[Data extracted from a collection]
-- ==== Sys2Proof/Laws/State.lean ====
section
/-! SUPPORT. What each update of the state leaves in each field: one lemma per field per update, true by
unfolding, so that no later proof unfolds a record update. -/

namespace Sys2Proof.Machine

/-! ### `advance` -/

@[simp] theorem State.advance_pc (s : State) : (s.advance).pc = s.pc + 1#8 := rfl
@[simp] theorem State.advance_v (s : State) : (s.advance).v = s.v := rfl
@[simp] theorem State.advance_j (s : State) : (s.advance).j = s.j := rfl
@[simp] theorem State.advance_res (s : State) : (s.advance).res = s.res := rfl
@[simp] theorem State.advance_fc (s : State) : (s.advance).fc = s.fc := rfl
@[simp] theorem State.advance_wcnt (s : State) : (s.advance).wcnt = s.wcnt := rfl
@[simp] theorem State.advance_offset (s : State) : (s.advance).offset = s.offset := rfl
@[simp] theorem State.advance_old (s : State) : (s.advance).old = s.old := rfl
@[simp] theorem State.advance_cur (s : State) : (s.advance).cur = s.cur := rfl
@[simp] theorem State.advance_new (s : State) : (s.advance).new = s.new := rfl
@[simp] theorem State.advance_phase (s : State) : (s.advance).phase = s.phase := rfl
@[simp] theorem State.advance_halted (s : State) : (s.advance).halted = s.halted := rfl
@[simp] theorem State.advance_fault (s : State) : (s.advance).fault = s.fault := rfl
@[simp] theorem State.advance_waiting (s : State) : (s.advance).waiting = false := rfl
@[simp] theorem State.advance_cause (s : State) : (s.advance).cause = s.cause := rfl
@[simp] theorem State.advance_faultpc (s : State) : (s.advance).faultpc = s.faultpc := rfl
@[simp] theorem State.advance_base (s : State) : (s.advance).base = s.base := rfl
@[simp] theorem State.advance_waitlim (s : State) : (s.advance).waitlim = s.waitlim := rfl
@[simp] theorem State.advance_msglen (s : State) : (s.advance).msglen = s.msglen := rfl
@[simp] theorem State.advance_prog (s : State) : (s.advance).prog = s.prog := rfl
@[simp] theorem State.advance_msg (s : State) : (s.advance).msg = s.msg := rfl
@[simp] theorem State.advance_sb (s : State) : (s.advance).sb = s.sb := rfl
@[simp] theorem State.advance_mem (s : State) : (s.advance).mem = s.mem := rfl
@[simp] theorem State.advance_cmdReg (s : State) : (s.advance).cmdReg = s.cmdReg := rfl
@[simp] theorem State.advance_mapBase (s : State) : (s.advance).mapBase = s.mapBase := rfl
@[simp] theorem State.advance_mapBytes (s : State) : (s.advance).mapBytes = s.mapBytes := rfl
@[simp] theorem State.advance_cproto (s : State) : (s.advance).cproto = s.cproto := rfl
@[simp] theorem State.advance_consumer (s : State) : (s.advance).consumer = s.consumer := rfl
@[simp] theorem State.advance_buf (s : State) : (s.advance).buf = s.buf := rfl
@[simp] theorem State.advance_emitted (s : State) : (s.advance).emitted = s.emitted := rfl
@[simp] theorem State.advance_hostSeen (s : State) : (s.advance).hostSeen = s.hostSeen := rfl
@[simp] theorem State.advance_turns (s : State) : (s.advance).turns = s.turns := rfl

#### [TASK ITEM]
Above are records; repeat only the lines starting at the line with "s.pc + 1#8 := rfl" and ending at the line with "s.res := rfl", exactly as they appear, both included.

#### [EXERCISE SOLUTION]
@[simp] theorem State.advance_pc (s : State) : (s.advance).pc = s.pc + 1#8 := rfl
@[simp] theorem State.advance_v (s : State) : (s.advance).v = s.v := rfl
@[simp] theorem State.advance_j (s : State) : (s.advance).j = s.j := rfl
@[simp] theorem State.advance_res (s : State) : (s.advance).res = s.res := rfl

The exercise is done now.